Risk acceptance determines how much risk can be tolerated

Once the risk assessment is completed, the second step in risk analysis is to determine risk acceptance—the level of risk that can be tolerated. Risk acceptance may be the most difficult of the three steps in the risk-analysis process. No amount of information on the extent of the risk will overcome the conflict between those who are willing to live with some amount of risk and those who are not. Even among those people who are willing to accept some risk, the precise amount of acceptable risk is open to heated disagreement.

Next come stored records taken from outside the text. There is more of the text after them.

-- ==== Sys2Proof/Config.lean ====
section
/-! DEFINITION. What an implementation fixes (00_scope.md R9, R58) and the free values: every OPEN parameter is an
uninterpreted constant, and so are ENV's answers and the schedule, applied to a counter that State holds. -/

namespace Sys2Proof

/-- Whose turn it is, R12 and R72: each run is one interleaving of whole steps of these agents. `reset` is the
platform asserting power-on reset (70_reset_and_hazards.md R205). ENV takes no turn of its own (R118). -/
inductive Turn where
  | host
  | seq
  | phy
  | reset
deriving DecidableEq, Repr, Inhabited

/-- The device constants of R9, OPEN (92_eei_decisions.md D33, D42). -/
structure DeviceParams where
  lightAddrLo : Byte
  lightAddrHi : Byte
  lightCmdContH : Byte
  lightCmdContH2 : Byte
  lightCmdContL : Byte
  lightCmdOneH : Byte
  lightCmdOneH2 : Byte
  lightCmdOneL : Byte
  mtPrefixHi : Byte
  mtPrefixLo : Byte
  uvDevAddr : Byte
  uvRegConf : Byte
  uvRegUva : Byte
  uvRegUvb : Byte
  uvRegComp1 : Byte
  uvRegComp2 : Byte
  uvIt0 : Byte
  uvIt1 : Byte
  uvIt2 : Byte
  uvIt3 : Byte
  uvHdMask : Byte
deriving DecidableEq, Repr, Inhabited

/-- The six light mode bytes, in the order of 41_light.md R143. -/
def DeviceParams.lightModes (p : DeviceParams) : List Byte :=
  [p.lightCmdContH, p.lightCmdContH2, p.lightCmdContL, p.lightCmdOneH, p.lightCmdOneH2, p.lightCmdOneL]

/-- UV_IT_BITS[0..3]. -/
def DeviceParams.uvItBits (p : DeviceParams) : List Byte := [p.uvIt0, p.uvIt1, p.uvIt2, p.uvIt3]

/-- UV_IT_BITS[sel], sel = 0, 1, 2, 3 for 100, 200, 400, 800 (R22, R161). -/
def DeviceParams.uvItSel (p : DeviceParams) (sel : BitVec 2) : Byte :=
  match sel.toNat with
  | 0 => p.uvIt0
  | 1 => p.uvIt1
  | 2 => p.uvIt2
  | _ => p.uvIt3

/-- What the spec requires of the OPEN values: light addresses with bit 0 = 0 (R9), six distinct mode bytes (R143),
four distinct UV_IT_BITS, one bit set in UV_HD_MASK, and no overlap between them (42_uv.md R161). -/
def DeviceParams.ok (p : DeviceParams) : Bool :=
  !p.lightAddrLo.getLsbD 0 && !p.lightAddrHi.getLsbD 0 &&
  decide p.lightModes.Nodup && decide p.uvItBits.Nodup &&
  (List.range 8).any (fun i => p.uvHdMask == 1#8 <<< i) &&
  p.uvItBits.all (fun b => b &&& p.uvHdMask == 0#8)

namespace Config

/-- Instance G, non-normative (93_implementation_defined.md section 3). It shows that `DeviceParams.ok` can hold; no
statement rests on its values. -/
def instanceG : DeviceParams where
  lightAddrLo := 0x46
  lightAddrHi := 0xB8
  lightCmdContH := 0x10
  lightCmdContH2 := 0x11
  lightCmdContL := 0x13
  lightCmdOneH := 0x20
  lightCmdOneH2 := 0x21
  lightCmdOneL := 0x23
  mtPrefixHi := 0x40
  mtPrefixLo := 0x60
  uvDevAddr := 0x20
  uvRegConf := 0x00
  uvRegUva := 0x07
  uvRegUvb := 0x09
  uvRegComp1 := 0x0A
  uvRegComp2 := 0x0B
  uvIt0 := 0x10
  uvIt1 := 0x20
  uvIt2 := 0x30
  uvIt3 := 0x40
  uvHdMask := 0x08

/-- Any choice of the device constants at all: uninterpreted. -/
opaque deviceChoice : DeviceParams

/-- The implementation's device constants: ANY values that meet `DeviceParams.ok`, and nothing more is known of them.
(A choice that breaks the spec's requirements is no implementation; it is replaced by one that meets them.)
DESIGN CHOICE, log 9; safe: every admissible set of values is some `deviceChoice`. -/
def device : DeviceParams := if deviceChoice.ok then deviceChoice else instanceG

/-- R9, source value: polls per bounded wait. -/
def RETRY_MAX : Nat := 150

/-- R9, source value: SCL pulses per recovery. -/
def RECOVERY_PULSES : Nat := 8

/-- R9, source value: milliseconds of each SCL phase in recovery; no time is modelled (R219; log 16). -/
def T_PHASE : Nat := 1

/-- R9, source value: milliseconds between light mode set and light read, the host's obligation (R213). -/
def T_CONV_MIN : Nat := 180

/-- R9, source value: bytes of the telemetry frame. -/
def FRAME_LEN : Nat := 50

/-- R9, source value: bytes covered by the checksum. -/
def CK_COVER : Nat := 48

/-- OPEN (R9, 43_frame.md R174): the checksum, a total pure function of a byte sequence (log 11). -/
opaque CHECKSUM16 : List Byte → Half

/-- External input, sampled at reset (R9, R58; log 10). -/
opaque STRAP : Bool

/-- OPEN (D42): reset value of CTRL.UV_IT (log 10). -/
opaque UV_IT_DEFAULT : BitVec 2

/-- OPEN (D42): reset value of CTRL.UV_HD (log 10). -/
opaque UV_HD_DEFAULT : Bool

/-- OPEN (20_memory.md R68): the platform address of the window's offset 0 (log 10). -/
opaque WINDOW_BASE : Nat

/-- The platform address of a window offset, R68. No rule of the block depends on it. -/
def windowAddress (off : Byte) : Nat := WINDOW_BASE + off.toNat

/-- The named parameters of R9, read from the implementation's constants. -/
def LIGHT_ADDR_LO : Byte := device.lightAddrLo
def LIGHT_ADDR_HI : Byte := device.lightAddrHi
def LIGHT_CMD_CONT_H : Byte := device.lightCmdContH
def MT_PREFIX_HI : Byte := device.mtPrefixHi
def MT_PREFIX_LO : Byte := device.mtPrefixLo
def UV_DEV_ADDR : Byte := device.uvDevAddr
def UV_REG_CONF : Byte := device.uvRegConf
def UV_REG_UVA : Byte := device.uvRegUva
def UV_REG_UVB : Byte := device.uvRegUvb
def UV_REG_COMP1 : Byte := device.uvRegComp1
def UV_REG_COMP2 : Byte := device.uvRegComp2
def UV_HD_MASK : Byte := device.uvHdMask

/-- UV_IT_BITS[sel] (R161). -/
def UV_IT_BITS (sel : BitVec 2) : Byte := device.uvItSel sel

/-- ENV's answers once State lists none (R79, R118): free values, numbered by State's counter of draws (log 2). -/
opaque envAck : Nat → Bool
opaque envByte : Nat → Byte
opaque envSda : Nat → Bool
opaque envPoll : Nat → Bool

/-- Whose turn it is once State lists none (R72, R106): a free value, numbered by State's counter of turns (log 1). -/
opaque turnAt : Nat → Turn

end Config

end Sys2Proof
end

For example, according to the EPA, a risk of 1 in 1 million is acceptable for most environmental hazards. Some people believe this is too high. Others feel that a risk such as a 1 in 1 million chance of death from radiation leaks is a small price to pay for the electricity generated by nuclear energy. While personal preferences will always complicate the determination of risk acceptance, environmental scientists, economists, and others can help us weigh the options as objectively as possible by providing accurate estimates of the costs and benefits of activities that affect us and the environment.

615

Risk management balances potential harm against other factors

Risk management, the third step of the risk-analysis process, seeks to balance possible harm against other considerations. Risk management integrates the scientific data on risk assessment and the analysis of acceptable levels of risk with a number of additional factors including economic, social, ethical, and political issues. Whereas risk assessment is the job of environmental scientists, risk management is a regulatory activity that is typically carried out by local, national, or international government agencies.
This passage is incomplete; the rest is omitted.